WHAT TO WORK ON: Search the records for the word "fassignZF" and copy every line in which it occurs.

——————

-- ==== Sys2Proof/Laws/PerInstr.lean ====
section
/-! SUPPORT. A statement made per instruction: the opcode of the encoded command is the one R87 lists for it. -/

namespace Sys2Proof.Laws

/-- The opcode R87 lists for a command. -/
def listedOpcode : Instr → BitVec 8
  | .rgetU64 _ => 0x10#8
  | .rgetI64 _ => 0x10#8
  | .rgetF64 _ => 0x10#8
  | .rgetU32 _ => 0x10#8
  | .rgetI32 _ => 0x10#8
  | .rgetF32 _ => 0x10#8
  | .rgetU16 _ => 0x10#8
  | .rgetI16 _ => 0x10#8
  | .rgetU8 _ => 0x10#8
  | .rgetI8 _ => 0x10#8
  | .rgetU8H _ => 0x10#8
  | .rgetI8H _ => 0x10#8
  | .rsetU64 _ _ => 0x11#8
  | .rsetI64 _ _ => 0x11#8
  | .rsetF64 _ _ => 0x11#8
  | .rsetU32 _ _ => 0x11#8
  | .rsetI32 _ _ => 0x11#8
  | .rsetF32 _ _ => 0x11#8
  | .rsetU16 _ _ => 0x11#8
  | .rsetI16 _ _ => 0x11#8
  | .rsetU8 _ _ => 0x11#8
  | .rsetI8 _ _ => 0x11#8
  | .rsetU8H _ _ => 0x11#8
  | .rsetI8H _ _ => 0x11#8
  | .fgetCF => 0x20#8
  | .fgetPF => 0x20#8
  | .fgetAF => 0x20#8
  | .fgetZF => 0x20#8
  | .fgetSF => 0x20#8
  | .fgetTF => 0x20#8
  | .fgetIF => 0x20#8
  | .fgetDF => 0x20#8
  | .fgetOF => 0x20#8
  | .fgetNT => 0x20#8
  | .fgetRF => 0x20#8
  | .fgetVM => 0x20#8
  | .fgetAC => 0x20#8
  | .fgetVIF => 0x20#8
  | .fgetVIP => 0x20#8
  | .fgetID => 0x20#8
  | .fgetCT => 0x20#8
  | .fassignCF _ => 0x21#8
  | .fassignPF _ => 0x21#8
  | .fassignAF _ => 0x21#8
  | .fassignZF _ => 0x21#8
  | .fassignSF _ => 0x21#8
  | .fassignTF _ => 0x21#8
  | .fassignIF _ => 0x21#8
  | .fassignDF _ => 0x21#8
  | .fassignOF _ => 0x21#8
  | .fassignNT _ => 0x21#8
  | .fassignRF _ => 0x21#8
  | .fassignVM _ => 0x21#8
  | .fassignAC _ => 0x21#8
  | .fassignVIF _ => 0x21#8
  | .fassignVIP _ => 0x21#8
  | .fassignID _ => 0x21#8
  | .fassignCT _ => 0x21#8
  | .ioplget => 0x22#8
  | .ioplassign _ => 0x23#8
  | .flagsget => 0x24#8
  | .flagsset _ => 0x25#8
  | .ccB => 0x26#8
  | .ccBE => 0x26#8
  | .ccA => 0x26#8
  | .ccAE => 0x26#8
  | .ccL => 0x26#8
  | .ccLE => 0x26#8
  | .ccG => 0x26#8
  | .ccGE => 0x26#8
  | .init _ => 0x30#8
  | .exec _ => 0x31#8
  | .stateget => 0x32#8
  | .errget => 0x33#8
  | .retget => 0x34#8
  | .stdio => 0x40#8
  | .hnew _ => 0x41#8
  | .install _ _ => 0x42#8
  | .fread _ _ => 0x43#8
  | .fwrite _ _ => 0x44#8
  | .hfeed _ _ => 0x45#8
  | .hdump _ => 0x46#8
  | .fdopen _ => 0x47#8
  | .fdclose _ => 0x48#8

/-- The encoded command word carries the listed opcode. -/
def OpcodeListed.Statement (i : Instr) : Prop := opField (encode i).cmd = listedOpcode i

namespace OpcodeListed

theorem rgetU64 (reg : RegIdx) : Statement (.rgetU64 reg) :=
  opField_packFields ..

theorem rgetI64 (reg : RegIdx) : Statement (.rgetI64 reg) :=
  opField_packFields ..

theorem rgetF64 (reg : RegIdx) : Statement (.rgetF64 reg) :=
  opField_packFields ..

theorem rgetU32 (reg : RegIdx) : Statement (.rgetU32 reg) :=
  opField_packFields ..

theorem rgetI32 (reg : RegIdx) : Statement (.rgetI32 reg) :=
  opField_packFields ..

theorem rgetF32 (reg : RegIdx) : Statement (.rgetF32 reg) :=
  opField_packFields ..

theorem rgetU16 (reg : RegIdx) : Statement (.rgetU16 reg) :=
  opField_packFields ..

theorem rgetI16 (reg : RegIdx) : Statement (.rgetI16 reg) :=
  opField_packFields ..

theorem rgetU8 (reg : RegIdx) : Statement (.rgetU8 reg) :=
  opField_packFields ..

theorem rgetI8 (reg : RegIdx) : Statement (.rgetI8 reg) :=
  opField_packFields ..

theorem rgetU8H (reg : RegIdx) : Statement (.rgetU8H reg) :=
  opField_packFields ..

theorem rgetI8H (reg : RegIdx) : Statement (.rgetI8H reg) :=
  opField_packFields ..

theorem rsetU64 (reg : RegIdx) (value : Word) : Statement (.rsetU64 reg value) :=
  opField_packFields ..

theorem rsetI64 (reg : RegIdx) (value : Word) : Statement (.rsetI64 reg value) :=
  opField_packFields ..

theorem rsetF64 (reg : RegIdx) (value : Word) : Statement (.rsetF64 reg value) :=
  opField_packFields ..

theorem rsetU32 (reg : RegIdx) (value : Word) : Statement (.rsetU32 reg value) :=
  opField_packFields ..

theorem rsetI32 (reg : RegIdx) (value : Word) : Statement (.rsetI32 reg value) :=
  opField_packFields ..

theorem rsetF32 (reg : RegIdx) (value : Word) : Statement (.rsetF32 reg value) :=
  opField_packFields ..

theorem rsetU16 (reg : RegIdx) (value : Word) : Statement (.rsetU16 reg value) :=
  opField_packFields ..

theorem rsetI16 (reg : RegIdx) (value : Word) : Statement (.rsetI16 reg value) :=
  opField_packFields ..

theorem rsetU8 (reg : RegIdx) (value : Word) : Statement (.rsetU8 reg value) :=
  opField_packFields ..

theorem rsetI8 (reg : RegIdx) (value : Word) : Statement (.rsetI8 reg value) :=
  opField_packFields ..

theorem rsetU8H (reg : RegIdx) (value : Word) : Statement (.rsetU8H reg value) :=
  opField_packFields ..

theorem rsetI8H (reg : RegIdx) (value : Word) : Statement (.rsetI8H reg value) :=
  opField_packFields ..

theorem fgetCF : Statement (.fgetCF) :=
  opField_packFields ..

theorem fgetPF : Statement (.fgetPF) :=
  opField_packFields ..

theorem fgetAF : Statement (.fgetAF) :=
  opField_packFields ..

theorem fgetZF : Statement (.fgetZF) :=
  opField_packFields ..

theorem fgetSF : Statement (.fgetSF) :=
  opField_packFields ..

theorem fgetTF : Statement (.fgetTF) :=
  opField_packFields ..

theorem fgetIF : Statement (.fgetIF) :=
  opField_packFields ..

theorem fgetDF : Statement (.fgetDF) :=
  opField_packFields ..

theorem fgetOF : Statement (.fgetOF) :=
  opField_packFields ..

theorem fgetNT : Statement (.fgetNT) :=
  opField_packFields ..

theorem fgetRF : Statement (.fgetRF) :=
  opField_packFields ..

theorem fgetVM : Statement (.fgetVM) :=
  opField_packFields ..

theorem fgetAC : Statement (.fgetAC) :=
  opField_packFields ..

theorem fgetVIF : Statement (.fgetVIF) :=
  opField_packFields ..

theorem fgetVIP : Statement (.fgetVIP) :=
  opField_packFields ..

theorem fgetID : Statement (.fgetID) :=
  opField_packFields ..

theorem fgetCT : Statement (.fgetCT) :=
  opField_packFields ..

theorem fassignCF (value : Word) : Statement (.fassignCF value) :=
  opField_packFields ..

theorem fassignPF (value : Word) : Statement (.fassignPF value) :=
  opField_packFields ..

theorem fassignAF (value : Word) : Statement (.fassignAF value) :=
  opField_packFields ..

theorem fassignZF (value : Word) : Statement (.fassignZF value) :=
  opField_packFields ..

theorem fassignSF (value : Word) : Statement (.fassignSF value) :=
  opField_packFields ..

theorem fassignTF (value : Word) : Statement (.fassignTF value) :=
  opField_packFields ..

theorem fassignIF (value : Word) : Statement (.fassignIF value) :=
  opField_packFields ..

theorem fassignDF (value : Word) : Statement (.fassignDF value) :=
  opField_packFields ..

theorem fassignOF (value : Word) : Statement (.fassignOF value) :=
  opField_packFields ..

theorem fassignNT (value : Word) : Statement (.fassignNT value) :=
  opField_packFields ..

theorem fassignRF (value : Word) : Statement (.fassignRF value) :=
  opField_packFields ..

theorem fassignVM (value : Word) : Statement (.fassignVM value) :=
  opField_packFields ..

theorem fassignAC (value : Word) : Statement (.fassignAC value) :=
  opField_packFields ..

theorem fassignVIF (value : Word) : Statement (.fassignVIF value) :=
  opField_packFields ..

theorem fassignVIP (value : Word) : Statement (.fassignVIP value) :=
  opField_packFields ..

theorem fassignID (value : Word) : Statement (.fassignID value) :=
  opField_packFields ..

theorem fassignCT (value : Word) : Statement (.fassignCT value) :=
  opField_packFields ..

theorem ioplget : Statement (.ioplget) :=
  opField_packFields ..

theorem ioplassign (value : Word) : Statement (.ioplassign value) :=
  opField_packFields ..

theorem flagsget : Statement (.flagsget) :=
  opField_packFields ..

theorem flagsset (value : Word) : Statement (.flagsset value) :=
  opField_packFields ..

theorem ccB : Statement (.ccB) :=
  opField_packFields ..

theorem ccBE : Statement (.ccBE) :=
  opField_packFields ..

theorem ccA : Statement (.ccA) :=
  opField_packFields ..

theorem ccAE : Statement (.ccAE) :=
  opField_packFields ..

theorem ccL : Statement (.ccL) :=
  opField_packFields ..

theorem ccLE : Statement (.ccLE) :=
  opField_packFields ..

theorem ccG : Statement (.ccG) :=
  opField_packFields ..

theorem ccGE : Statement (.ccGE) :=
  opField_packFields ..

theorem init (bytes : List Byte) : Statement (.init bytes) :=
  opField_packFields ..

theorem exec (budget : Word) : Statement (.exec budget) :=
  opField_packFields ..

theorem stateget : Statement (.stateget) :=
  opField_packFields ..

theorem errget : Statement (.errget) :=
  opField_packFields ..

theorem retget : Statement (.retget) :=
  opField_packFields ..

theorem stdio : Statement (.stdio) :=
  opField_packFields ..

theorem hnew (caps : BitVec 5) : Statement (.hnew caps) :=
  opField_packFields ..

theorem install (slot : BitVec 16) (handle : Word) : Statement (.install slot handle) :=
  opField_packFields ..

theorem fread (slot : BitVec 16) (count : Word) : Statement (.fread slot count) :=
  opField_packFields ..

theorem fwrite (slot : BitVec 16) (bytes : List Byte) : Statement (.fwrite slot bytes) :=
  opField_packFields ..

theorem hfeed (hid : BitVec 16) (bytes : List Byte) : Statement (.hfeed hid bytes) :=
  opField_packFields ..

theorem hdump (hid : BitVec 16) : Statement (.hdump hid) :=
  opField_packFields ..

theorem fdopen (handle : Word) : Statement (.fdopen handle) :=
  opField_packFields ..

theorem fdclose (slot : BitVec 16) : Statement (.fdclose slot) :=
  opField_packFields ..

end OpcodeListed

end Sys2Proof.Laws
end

——————

ANSWER FOR THIS EXERCISE:
  | .fassignZF _ => 0x21#8
theorem fassignZF (value : Word) : Statement (.fassignZF value) :=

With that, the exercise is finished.